The resulting Senate report (No. 1775, 76th Cong., 3d sess., June 6, 1940), recommending the bill for passage, contained the following analysis of the basic reason for the necessity of regulation of investment trusts:

"Basically the problems flow from the very nature of the assets of investment companies. The assets of such companies invariably consist of cash and securities, assets which are completely liquid, mobile and readily negotiable. Because of these characteristics, control of such funds offers manifold opportunities for exploitation by the unscrupulous managements of some companies. These assets can and have been easily misappropriated and diverted by such types of managements, and have been employed to foster their personal interests rather than the interests of public security holders.

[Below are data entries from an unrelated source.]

-- ==== Sys2Proof/Laws/PerInstr.lean ====
section
/-! SUPPORT. The family Encoding, per instruction: every word that an instruction's encoding gives fits the 32 bits of a control word or
of a record's word (R167, R171, R177). -/
namespace Sys2Proof.Laws.Encoding

/-- Every word of the encoding is a 32-bit word. -/
def Statement (i : Instr) : Prop := ∀ w ∈ encode i, w < 2 ^ 32

theorem none (w : Nat) (h : w ∈ ([] : List Nat)) : w < 2 ^ 32 := absurd h List.not_mem_nil
theorem one {x : Nat} (h : x < 2 ^ 32) : ∀ w ∈ [x], w < 2 ^ 32 := by
  intro w hw; rw [List.mem_singleton.mp hw]; exact h
theorem two {x y : Nat} (h : x < 2 ^ 32) (k : y < 2 ^ 32) : ∀ w ∈ [x, y], w < 2 ^ 32 := by
  intro w hw
  rcases List.mem_cons.mp hw with rfl | hw
  · exact h
  · exact one k w hw

theorem descWords (d : Desc) : ∀ w ∈ d.words, w < 2 ^ 32 := by
  have := d.hnd.isLt; have := b2n_lt d.pres; have := d.role.isLt; have := d.dmap.isLt; have := d.org.isLt
  have := d.st0.isLt; have := d.st1.isLt; have := d.st2.isLt; have := d.st3.isLt
  intro w hw
  simp only [Desc.words, List.mem_cons, List.not_mem_nil, or_false] at hw
  omega

/-- The words of a record. -/
theorem rec (eng op : Nat) (r : Rec) (he : eng < 16) (ho : op < 256) : ∀ w ∈ recWords eng op r, w < 2 ^ 32 := by
  have := r.rnd.isLt; have := b2n_lt r.sat; have := r.accf.isLt; have := r.levels.isLt; have := b2n_lt r.clr
  have := b2n_lt r.conj; have := b2n_lt r.trn; have := r.opx.isLt; have := r.tpop.isLt; have := r.tpush.isLt
  have := r.swait.isLt; have := r.ssig.isLt; have := b2n_lt r.flag; have := b2n_lt r.bind; have := r.pcls.isLt
  have := r.spare.isLt; have := r.tc0.isLt; have := r.tc1.isLt; have := r.tc2.isLt; have := r.tc3.isLt
  intro w hw
  simp only [recWords, List.mem_append] at hw
  rcases hw with (((hw | hw) | hw) | hw) | hw
  · simp only [List.mem_cons, List.not_mem_nil, or_false] at hw
    omega
  · exact descWords _ w hw
  · exact descWords _ w hw
  · exact descWords _ w hw
  · exact descWords _ w hw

It is obvious that in the absence of regulatory legislation, individuals who lack integrity will continue to be attracted by the opportunities for personal profit available in the control of the liquid assets of investment companies and that deficiencies which have occurred in the past will continue to occur in the future" (at p. 6).

In section 1 of the 1940 act the congressional findings and declaration of policy is set forth. This section itemizes the various abuses found to have existed and follows closely the statement of Judge Healy before the Senate committee quoted above.